- _Work instruction_: Of the entries below, return exactly those lines that fall between the one containing "let img := rowClean d.fmt d.escK d.dim img" and the one containing "let s := writeRow k a d.stride img bad s", the two end lines included.

Stored items:
[Start of Attachment]

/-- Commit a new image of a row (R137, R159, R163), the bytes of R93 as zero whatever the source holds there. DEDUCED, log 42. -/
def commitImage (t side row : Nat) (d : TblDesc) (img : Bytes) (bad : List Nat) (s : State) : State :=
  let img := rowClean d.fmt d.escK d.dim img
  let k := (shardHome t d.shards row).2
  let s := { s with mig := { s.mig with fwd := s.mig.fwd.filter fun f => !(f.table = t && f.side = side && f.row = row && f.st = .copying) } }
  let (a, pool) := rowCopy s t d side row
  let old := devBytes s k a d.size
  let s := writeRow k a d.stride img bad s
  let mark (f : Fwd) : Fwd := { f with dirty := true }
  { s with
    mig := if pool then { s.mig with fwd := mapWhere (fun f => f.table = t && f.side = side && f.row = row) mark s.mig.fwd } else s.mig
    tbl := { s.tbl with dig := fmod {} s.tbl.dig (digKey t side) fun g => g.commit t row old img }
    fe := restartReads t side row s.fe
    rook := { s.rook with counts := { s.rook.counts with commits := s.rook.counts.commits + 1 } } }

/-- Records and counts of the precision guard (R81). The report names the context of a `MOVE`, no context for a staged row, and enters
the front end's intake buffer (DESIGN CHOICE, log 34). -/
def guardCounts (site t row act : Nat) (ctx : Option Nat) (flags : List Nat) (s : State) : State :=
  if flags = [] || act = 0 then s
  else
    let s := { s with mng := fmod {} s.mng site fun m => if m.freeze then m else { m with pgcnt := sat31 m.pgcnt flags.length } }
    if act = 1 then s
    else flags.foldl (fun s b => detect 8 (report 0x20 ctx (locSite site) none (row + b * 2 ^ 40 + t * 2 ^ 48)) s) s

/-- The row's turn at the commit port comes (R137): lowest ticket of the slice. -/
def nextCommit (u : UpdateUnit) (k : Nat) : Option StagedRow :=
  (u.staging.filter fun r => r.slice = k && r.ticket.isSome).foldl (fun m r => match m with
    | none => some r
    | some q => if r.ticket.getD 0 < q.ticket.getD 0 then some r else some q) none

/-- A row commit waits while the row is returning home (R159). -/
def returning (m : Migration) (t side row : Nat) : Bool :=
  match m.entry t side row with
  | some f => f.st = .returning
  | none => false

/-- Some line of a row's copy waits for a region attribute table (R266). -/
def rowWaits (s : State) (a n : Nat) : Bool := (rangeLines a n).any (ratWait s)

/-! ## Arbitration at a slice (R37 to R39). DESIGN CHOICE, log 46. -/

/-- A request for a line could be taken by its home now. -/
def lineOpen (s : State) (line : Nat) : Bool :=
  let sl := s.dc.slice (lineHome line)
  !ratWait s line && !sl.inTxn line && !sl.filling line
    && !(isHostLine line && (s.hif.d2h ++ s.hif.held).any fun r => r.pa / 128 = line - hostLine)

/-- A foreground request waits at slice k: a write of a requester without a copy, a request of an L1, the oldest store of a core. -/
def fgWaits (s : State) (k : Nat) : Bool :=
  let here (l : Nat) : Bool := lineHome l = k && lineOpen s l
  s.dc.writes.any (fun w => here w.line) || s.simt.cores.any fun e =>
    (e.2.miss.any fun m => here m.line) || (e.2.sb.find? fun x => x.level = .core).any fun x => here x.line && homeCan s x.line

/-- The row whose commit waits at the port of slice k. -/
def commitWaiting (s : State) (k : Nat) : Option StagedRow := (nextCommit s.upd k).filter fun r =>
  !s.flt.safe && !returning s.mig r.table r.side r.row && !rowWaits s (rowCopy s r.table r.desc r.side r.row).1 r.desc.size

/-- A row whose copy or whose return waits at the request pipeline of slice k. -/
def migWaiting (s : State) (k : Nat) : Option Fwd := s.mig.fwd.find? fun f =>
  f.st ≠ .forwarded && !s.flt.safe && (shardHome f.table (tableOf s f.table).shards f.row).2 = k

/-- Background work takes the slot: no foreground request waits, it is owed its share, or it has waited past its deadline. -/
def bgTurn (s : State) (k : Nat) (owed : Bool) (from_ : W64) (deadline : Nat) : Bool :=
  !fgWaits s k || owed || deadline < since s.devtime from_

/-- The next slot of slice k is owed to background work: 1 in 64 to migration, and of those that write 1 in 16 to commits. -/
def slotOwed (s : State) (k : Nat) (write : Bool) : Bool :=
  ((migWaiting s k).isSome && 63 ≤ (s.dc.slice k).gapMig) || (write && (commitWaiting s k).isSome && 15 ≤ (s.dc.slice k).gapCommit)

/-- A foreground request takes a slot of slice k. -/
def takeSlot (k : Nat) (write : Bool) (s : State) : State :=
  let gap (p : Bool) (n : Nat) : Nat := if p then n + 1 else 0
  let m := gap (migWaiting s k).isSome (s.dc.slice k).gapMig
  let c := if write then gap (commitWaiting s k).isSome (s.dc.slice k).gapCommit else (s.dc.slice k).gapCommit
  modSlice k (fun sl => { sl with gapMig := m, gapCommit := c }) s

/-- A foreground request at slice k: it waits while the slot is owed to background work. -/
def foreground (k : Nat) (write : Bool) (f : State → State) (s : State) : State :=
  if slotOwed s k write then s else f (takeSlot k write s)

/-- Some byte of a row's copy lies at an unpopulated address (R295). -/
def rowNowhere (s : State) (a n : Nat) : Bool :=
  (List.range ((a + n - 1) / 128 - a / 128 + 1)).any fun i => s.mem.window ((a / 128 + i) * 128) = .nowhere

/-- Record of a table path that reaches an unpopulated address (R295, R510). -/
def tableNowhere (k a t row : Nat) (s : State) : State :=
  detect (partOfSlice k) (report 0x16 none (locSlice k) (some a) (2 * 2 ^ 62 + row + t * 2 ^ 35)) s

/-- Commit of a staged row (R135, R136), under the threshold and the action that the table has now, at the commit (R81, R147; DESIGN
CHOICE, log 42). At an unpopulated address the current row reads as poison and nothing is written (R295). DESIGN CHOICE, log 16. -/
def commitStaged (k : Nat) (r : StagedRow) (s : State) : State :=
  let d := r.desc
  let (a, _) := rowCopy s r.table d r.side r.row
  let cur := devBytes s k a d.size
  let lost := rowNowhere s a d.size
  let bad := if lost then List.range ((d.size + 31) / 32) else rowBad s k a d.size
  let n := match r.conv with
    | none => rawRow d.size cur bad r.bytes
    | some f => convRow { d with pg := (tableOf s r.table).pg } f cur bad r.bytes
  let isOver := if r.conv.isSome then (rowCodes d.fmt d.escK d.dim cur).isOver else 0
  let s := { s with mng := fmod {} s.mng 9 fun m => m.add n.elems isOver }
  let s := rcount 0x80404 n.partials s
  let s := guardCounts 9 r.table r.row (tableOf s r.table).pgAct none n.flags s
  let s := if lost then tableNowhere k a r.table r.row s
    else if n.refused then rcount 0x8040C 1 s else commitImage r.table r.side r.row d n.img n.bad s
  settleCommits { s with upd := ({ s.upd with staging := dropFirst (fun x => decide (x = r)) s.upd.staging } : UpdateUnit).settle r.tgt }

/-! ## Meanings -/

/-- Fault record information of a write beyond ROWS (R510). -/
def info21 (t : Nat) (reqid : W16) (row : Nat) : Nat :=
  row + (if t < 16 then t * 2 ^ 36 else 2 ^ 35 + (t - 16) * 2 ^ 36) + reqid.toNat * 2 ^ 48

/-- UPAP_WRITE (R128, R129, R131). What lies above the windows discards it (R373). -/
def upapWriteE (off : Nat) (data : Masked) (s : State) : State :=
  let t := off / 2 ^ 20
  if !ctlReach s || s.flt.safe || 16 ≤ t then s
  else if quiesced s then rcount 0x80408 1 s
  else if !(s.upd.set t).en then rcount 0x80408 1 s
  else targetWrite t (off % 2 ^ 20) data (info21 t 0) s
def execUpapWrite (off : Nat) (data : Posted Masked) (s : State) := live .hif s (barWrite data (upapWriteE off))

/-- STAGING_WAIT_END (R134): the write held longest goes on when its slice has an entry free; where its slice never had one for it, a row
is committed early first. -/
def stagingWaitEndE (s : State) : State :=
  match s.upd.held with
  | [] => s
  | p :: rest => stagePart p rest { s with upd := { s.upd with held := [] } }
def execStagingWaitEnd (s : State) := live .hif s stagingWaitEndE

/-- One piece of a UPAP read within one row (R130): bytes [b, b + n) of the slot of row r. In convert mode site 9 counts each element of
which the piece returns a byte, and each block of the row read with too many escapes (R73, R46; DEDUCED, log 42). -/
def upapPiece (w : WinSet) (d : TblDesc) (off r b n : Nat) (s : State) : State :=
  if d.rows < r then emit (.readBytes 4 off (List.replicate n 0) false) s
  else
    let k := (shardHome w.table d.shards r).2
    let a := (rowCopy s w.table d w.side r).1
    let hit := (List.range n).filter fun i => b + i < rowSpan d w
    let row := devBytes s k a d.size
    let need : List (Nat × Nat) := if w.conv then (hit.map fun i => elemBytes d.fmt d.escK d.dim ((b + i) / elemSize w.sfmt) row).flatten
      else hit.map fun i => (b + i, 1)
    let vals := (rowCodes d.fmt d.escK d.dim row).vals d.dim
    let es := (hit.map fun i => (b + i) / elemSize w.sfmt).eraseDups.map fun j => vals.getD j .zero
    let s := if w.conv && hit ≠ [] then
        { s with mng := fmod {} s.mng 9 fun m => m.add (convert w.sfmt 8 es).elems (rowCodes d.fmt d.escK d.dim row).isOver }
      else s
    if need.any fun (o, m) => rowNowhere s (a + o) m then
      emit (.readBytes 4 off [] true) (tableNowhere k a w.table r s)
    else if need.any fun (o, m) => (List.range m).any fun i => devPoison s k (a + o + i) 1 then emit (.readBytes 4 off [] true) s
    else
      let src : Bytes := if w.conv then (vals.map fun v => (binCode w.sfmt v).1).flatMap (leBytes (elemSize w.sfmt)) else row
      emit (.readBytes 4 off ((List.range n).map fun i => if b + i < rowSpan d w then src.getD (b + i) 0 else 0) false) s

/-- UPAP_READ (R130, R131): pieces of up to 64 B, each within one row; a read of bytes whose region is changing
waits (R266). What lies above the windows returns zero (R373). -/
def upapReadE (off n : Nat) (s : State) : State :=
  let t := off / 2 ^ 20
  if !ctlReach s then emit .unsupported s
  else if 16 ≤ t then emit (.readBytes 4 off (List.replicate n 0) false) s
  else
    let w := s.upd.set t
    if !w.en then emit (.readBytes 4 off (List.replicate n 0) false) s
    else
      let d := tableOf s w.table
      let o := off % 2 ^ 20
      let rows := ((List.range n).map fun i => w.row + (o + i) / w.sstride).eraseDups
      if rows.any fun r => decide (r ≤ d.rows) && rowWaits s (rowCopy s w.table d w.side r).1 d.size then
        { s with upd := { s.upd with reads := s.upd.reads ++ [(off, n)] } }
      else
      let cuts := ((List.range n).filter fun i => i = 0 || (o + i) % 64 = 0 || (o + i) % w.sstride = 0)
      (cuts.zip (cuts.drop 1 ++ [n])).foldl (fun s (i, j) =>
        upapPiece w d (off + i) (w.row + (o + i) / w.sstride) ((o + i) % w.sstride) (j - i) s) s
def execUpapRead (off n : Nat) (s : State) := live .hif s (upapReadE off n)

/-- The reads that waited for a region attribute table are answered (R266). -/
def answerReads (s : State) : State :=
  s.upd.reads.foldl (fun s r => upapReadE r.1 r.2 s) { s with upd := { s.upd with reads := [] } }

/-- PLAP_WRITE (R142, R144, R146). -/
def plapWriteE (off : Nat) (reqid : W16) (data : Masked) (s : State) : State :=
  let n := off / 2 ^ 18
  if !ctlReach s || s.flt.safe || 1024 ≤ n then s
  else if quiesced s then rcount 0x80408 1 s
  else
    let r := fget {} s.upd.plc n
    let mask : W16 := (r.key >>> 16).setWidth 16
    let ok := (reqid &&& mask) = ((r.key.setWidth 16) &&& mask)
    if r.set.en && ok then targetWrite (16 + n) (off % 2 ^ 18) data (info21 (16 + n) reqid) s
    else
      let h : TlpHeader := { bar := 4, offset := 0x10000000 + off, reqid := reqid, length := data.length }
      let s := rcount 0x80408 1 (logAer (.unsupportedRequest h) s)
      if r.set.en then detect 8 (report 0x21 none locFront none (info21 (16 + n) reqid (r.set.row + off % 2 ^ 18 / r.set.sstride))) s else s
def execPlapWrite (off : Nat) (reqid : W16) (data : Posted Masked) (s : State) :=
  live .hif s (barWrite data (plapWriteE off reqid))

[End of Attachment]

- _Solution to this exercise_:
  let img := rowClean d.fmt d.escK d.dim img
  let k := (shardHome t d.shards row).2
  let s := { s with mig := { s.mig with fwd := s.mig.fwd.filter fun f => !(f.table = t && f.side = side && f.row = row && f.st = .copying) } }
  let (a, pool) := rowCopy s t d side row
  let old := devBytes s k a d.size
  let s := writeRow k a d.stride img bad s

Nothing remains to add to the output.